## Exercise description
Your task is to transcribe the entries below exactly, from their first line down to the line containing "one field at", and to stop there.

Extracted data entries
=== Begin Enclosure ===
-- ==== Sys2Proof/Machine/Regs.lean ====
section
/-! DEFINITION. The fields of the BAR0 registers: one `Fld` per row of the register tables of spec/ (R57 to R615),
with its slot address, its bits, its access code (R13) and its reset value. A quantity wider than 32 bits (R18) is
one field at its low slot. The selection registers (R620) carry the master that owns the copy.
Windows whose slots are views of unit storage (timing sets, segment descriptors, Mill memory, context records,
calibration arrays, the log) are not listed here: RegBus.lean gives their slots. -/
namespace Sys2Proof.Machine
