/-- Containment and sparing of one loom beside its registers (R541 to R555). -/
structure Contain where
  /-- Reed times of the loom errors in the window (R542). -/
  errs : List (BitVec 48) := []
  /-- a quarantine asked for and not yet begun, with its cause (R543). -/
  pend : Option Nat := none
  /-- exchanges that wait for their exchange point, oldest first, and the one moving (R551, R485). -/
  exch : List Exch := []
  moving : Option Exch := none
  /-- the pattern path is held under R237. -/
  lockHeld : Bool := false
  deriving DecidableEq, Repr

/-- Supplies (R573 to R578). -/
structure Supply where
  good : Bool := true
  /-- VCORE target in millivolts (R576). -/
  vcore : Nat := 750
  deriving DecidableEq, Repr

/-- The instructions of the TAP (R589). -/
inductive TapInstr where | extest | idcode | sample | clamp | highz | bypass
  deriving DecidableEq, Repr

/-- The TAP (R589 to R591). It is not reset by RESET_N. -/
structure Jtag where
  instr : TapInstr := .idcode
  /-- boundary cells as last sampled, and as preloaded. -/
  sampled : BitVec 43 := 0
  preload : BitVec 43 := 0
  deriving DecidableEq, Repr

/-- The attestation in progress (R609, R611): the reserved index of a report, none for a public key; the challenge
line as read; the line of the output. -/
structure Att where
  index : Option Nat
  challenge : Line
  line : Nat
  deriving DecidableEq, Repr

/-- Start-up and security beside the SEC_ registers (R594 to R616). -/
structure Boot where
  /-- RESET_N is low (R591). -/
  pinLow : Bool := false
  /-- the device is held in reset (R575, R596). -/
  held : Bool := true
  barredA : Bool := false
  barredB : Bool := false
  /-- the directory that VERIFY used: owner and Reed role (R600). -/
  dir : Option (Nat × Nat) := none
  fwDigest : BitVec 256 := 0
  fwVersion : BitVec 24 := 0
  /-- Reed time of the entry to FIRMWARE (R599). -/
  fwSince : BitVec 48 := 0
  att : Option Att := none
  deriving DecidableEq, Repr

/-- What a port of R18 and R19 holds. -/
structure PortState where
  /-- low slot last read of a wide quantity, and the value it snapped. -/
  snap : Option (Nat × Nat) := none
  /-- pending low word: low slot and value. -/
  low : Option (Nat × BitVec 32) := none
  /-- what the port last received from a slot. -/
  data : BitVec 32 := 0
  deriving DecidableEq, Repr

/-- The whole device but its queue of waiting commands. -/
structure Dev where
  /-- register fields by `Fld.key`; an unlisted field holds its reset value. -/
  regs : Tab Nat := []
  /-- states of the units that R51 drains, by `UnitId.key`. -/
  units : Tab UState := []
  /-- credits in use, and requests waiting for one, by `Partition.key` (R33, R37, R39). -/
  inUse : Tab Nat := []
  waitGran : Tab (List Held) := []
  /-- accesses to the register bus that wait behind an earlier one of their master, by its code (R33, R626). -/
  waitBus : Tab (List Held) := []
  /-- the waiting request that is being served: its credit is its own. The model's own field. -/
  serving : Option Held := none
  ports : Tab PortState := []
  gran : Gran := {}
  ctxs : Tab Ctx := []
  sites : Tab Site := []
  /-- channel map: site of each channel, plus 1,024 where it is mapped (R139, R145). -/
  chmap : Tab Nat := []
  /-- commands of CTX_CMD in progress or held, by master (R626). -/
  ctxCmd : List CtxCmd := []
  /-- lines of the instruction caches, by shuttle: line address and content, most recently filled first (R66), and the caches
  being invalidated. -/
  icache : Tab (List (Nat × Line)) := []
  icacheBusy : Tab Bool := []
  chans : Tab Chan := []
  mons : Tab MonSched := []
  pats : Tab Pat := []
  /-- staged words of the segment window, by 4 × master + slot (R270). -/
  segw : Tab (Option (BitVec 32)) := []
  wfms : Tab Wfm := []
  caps : Tab Cap := []
  tmes : Tab Tme := []
  mills : Tab Mill := []
  rasts : Tab Rast := []
  dmas : Tab Dma := []
  pcie : Pcie := {}
  reed : Reed := {}
  flash : Flash := {}
  bp : Bp := {}
  cal : Cal := {}
  therm : Therm := {}
  log : NvLog := {}
  ucode : Ucode := {}
  contain : Tab Contain := []
  supply : Supply := {}
  jtag : Jtag := {}
  boot : Boot := {}
  /-- a write of EVC_CTRL.run that waits for the next multiple of 65,536 ticks (R558). -/
  evcRun : Option Nat := none
  /-- within a slot write: none, or whether it has been refused, and for ownership (R97, R559). The model's own field. -/
  judging : Option (Option Bool) := none
  /-- count of free values taken so far: the model's own field, not the spec's. -/
  freeCtr : Nat := 0
  deriving DecidableEq, Repr
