-- ==== Sys2Proof/Machine/Adr.lean ====
section
/-! DEFINITION. The ADR group (R81). -/
namespace Sys2Proof.Machine
open Sys2Proof

def execAlea (c : CtxId) (i : RRX) (s : State) : Out :=
  lift s fun d => d.issue c i.x fun d x =>
    guarded [badIndex (above3 i.d || above3 i.s)]
      (.ok (d.setCtx c (x.setA i.d.toNat (x.ra i.s.toNat + (if i.x then ext36 i.ext else 0)))))

def execAadd (c : CtxId) (i : RRX) (s : State) : Out :=
  lift s fun d => d.issue c i.x fun d x =>
    guarded [badForm i.x, badIndex (above3 i.d)]
      (.ok (d.setCtx c (x.setA i.d.toNat (x.ra i.d.toNat + ext36 (x.rw i.s.toNat)))))

def execAhi (c : CtxId) (i : RRX) (s : State) : Out :=
  lift s fun d => d.issue c i.x fun d x =>
    guarded [badForm (!i.x), badIndex (above3 i.d), badReserved (nz i.s)]
      (.ok (d.setCtx c (x.setA i.d.toNat (BitVec.ofNat 36 (i.ext.toNat * 4096)))))

def execAsite (c : CtxId) (i : RRX) (s : State) : Out :=
  lift s fun d => d.issue c i.x fun d x =>
    guarded [badForm i.x, badIndex (above3 i.d), badReserved (nz i.s)]
      (.ok (d.setCtx c (x.setA i.d.toNat (BitVec.ofNat 36 (d.site x.site.toNat).addr.toNat))))

def execArdl (c : CtxId) (i : RRX) (s : State) : Out :=
  lift s fun d => d.issue c i.x fun d x =>
    guarded [badForm i.x, badIndex (above3 i.s)]
      (.ok (d.setCtx c (x.setW i.d.toNat ((x.ra i.s.toNat).setWidth 24))))

def execArdh (c : CtxId) (i : RRX) (s : State) : Out :=
  lift s fun d => d.issue c i.x fun d x =>
    guarded [badForm i.x, badIndex (above3 i.s)]
      (.ok (d.setCtx c (x.setW i.d.toNat (BitVec.ofNat 24 ((x.ra i.s.toNat).toNat / 2 ^ 24)))))

def execAwl (c : CtxId) (i : RRX) (s : State) : Out :=
  lift s fun d => d.issue c i.x fun d x =>
    guarded [badForm i.x, badIndex (above3 i.d)]
      (.ok (d.setCtx c (x.setA i.d.toNat
        (BitVec.ofNat 36 ((x.ra i.d.toNat).toNat / 2 ^ 24 * 2 ^ 24 + (x.rw i.s.toNat).toNat)))))

def execAwh (c : CtxId) (i : RRX) (s : State) : Out :=
  lift s fun d => d.issue c i.x fun d x =>
    guarded [badForm i.x, badIndex (above3 i.d)]
      (.ok (d.setCtx c (x.setA i.d.toNat
        (BitVec.ofNat 36 ((x.rw i.s.toNat).toNat % 2 ^ 12 * 2 ^ 24 + (x.ra i.d.toNat).toNat % 2 ^ 24)))))

/-- ACMP: Z and C from a_d − a_s; N and V cleared. -/
def execAcmp (c : CtxId) (i : RRX) (s : State) : Out :=
  lift s fun d => d.issue c i.x fun d x =>
    guarded [badForm i.x, badIndex (above3 i.d || above3 i.s)]
      (.ok (d.setCtx c { x with
        flags := flagWord (x.ra i.d.toNat == x.ra i.s.toNat) false
          (decide ((x.ra i.d.toNat).toNat < (x.ra i.s.toNat).toNat)) false x.fF x.fT }))

end Sys2Proof.Machine
end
=== End Enclosure ===
## Response to this task
-- ==== Sys2Proof/Machine/Regs.lean ====
section
/-! DEFINITION. The fields of the BAR0 registers: one `Fld` per row of the register tables of spec/ (R57 to R615),
with its slot address, its bits, its access code (R13) and its reset value. A quantity wider than 32 bits (R18) is
one field at its low slot. The selection registers (R620) carry the master that owns the copy.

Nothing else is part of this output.